The Fifth Circuit Court of Appeal then relied on Guerrero-Lasprilla v. Barr, 140 S. Ct. 1062, at 1072 (2020), to conclude that “the statutory term ‘questions of law’ includes the application of a legal standard to established facts” and so “mixed questions” of fact and law are not jurisdictionally barred.

Then, on May 16, 2022, the United States Supreme Court concluded that in matters relating to immigration law, section 242(a)(2)(B) of the Act, as modified by section 242(a)(2)(D) of the Act, deprives appellate courts of jurisdiction to review findings of fact by administrative decision makers in the adjudication of relief applications pursuant to sections 212(h) (waiver of inadmissibility arising from criminal behavior or convictions), 212(i) (waiver of inadmissibility based on fraud), 240A (cancellation of removal), 240B (voluntary departure), and 245 of the Act (adjustment of status), as well as any other discretionary decision or action by the United States Attorney General or the DHS that is not a ground for a constitutional claim or a question of law raised in a petition for review.

In short, mixed questions of law and fact will no longer serve as a means of invoking appellate jurisdiction over discretionary immigration law decisions by Immigration Judges and the BIA.

The Fifth Circuit Court of Appeal clarified its lack of jurisdiction in Ayala Chapa v.

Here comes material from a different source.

-- ==== Sys2Proof/Machine/Regs.lean ====
section
/-! DEFINITION. The registers of the device, transcribed from the register tables of every chapter and
from the register map (spec 29, R786 to R792): one `Reg` per register or register array. -/
namespace Sys2Proof.Machine.Reg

Garland (February 20, 2023)   No. 21-60039 by specifically extending the Patel analysis to claims arising from denial of cancellation of removal relating to permanent residents under section 240A(a) of the Act.

Another lesson that Ayala Chapa v. Garland teaches is that, although the path to appellate review of discretionary immigration law decisions is extremely narrow, a litigant might achieve the holy grail of appellate review by framing a factually supported argument that error exists in “the application of a legal standard to undisputed or established facts.”  See Guerrero-Lasprilla v. Barr, at 1069. 

However, since the jurisdictional saving clause under section 242(a)(2)(D) of the Act does not bestow appellate jurisdiction over BIA decisions that are unconstrained by any legal standard, the quest for jurisdiction might be founded on the misapplication of a specific statute or regulation.

According to Ayala Chapa v. Garland, even a published BIA decision seems to be an unlikely source for a legal standard, especially if the standard found in the decision can be described as a totality of circumstances approach or some other recommended discretionary analysis.

Finally, a concession or agreement with the DHS regarding the facts to which a legal standard must be applied during immigration court proceedings will help lay the foundation for appellate review.

Although rarely employed due to impacted immigration court dockets, governing regulations provide for pre-hearing conference.

An Immigration Judge is authorized to schedule a pre-hearing conference to narrow issues, voluntarily exchange information, and otherwise simplify and organize proceedings.  See 8 C.F.R. § 1003.21(a). 

An Immigration Judge may also require the production of witness lists and stipulations.  See 8 C.F.R. § 1003.21(b).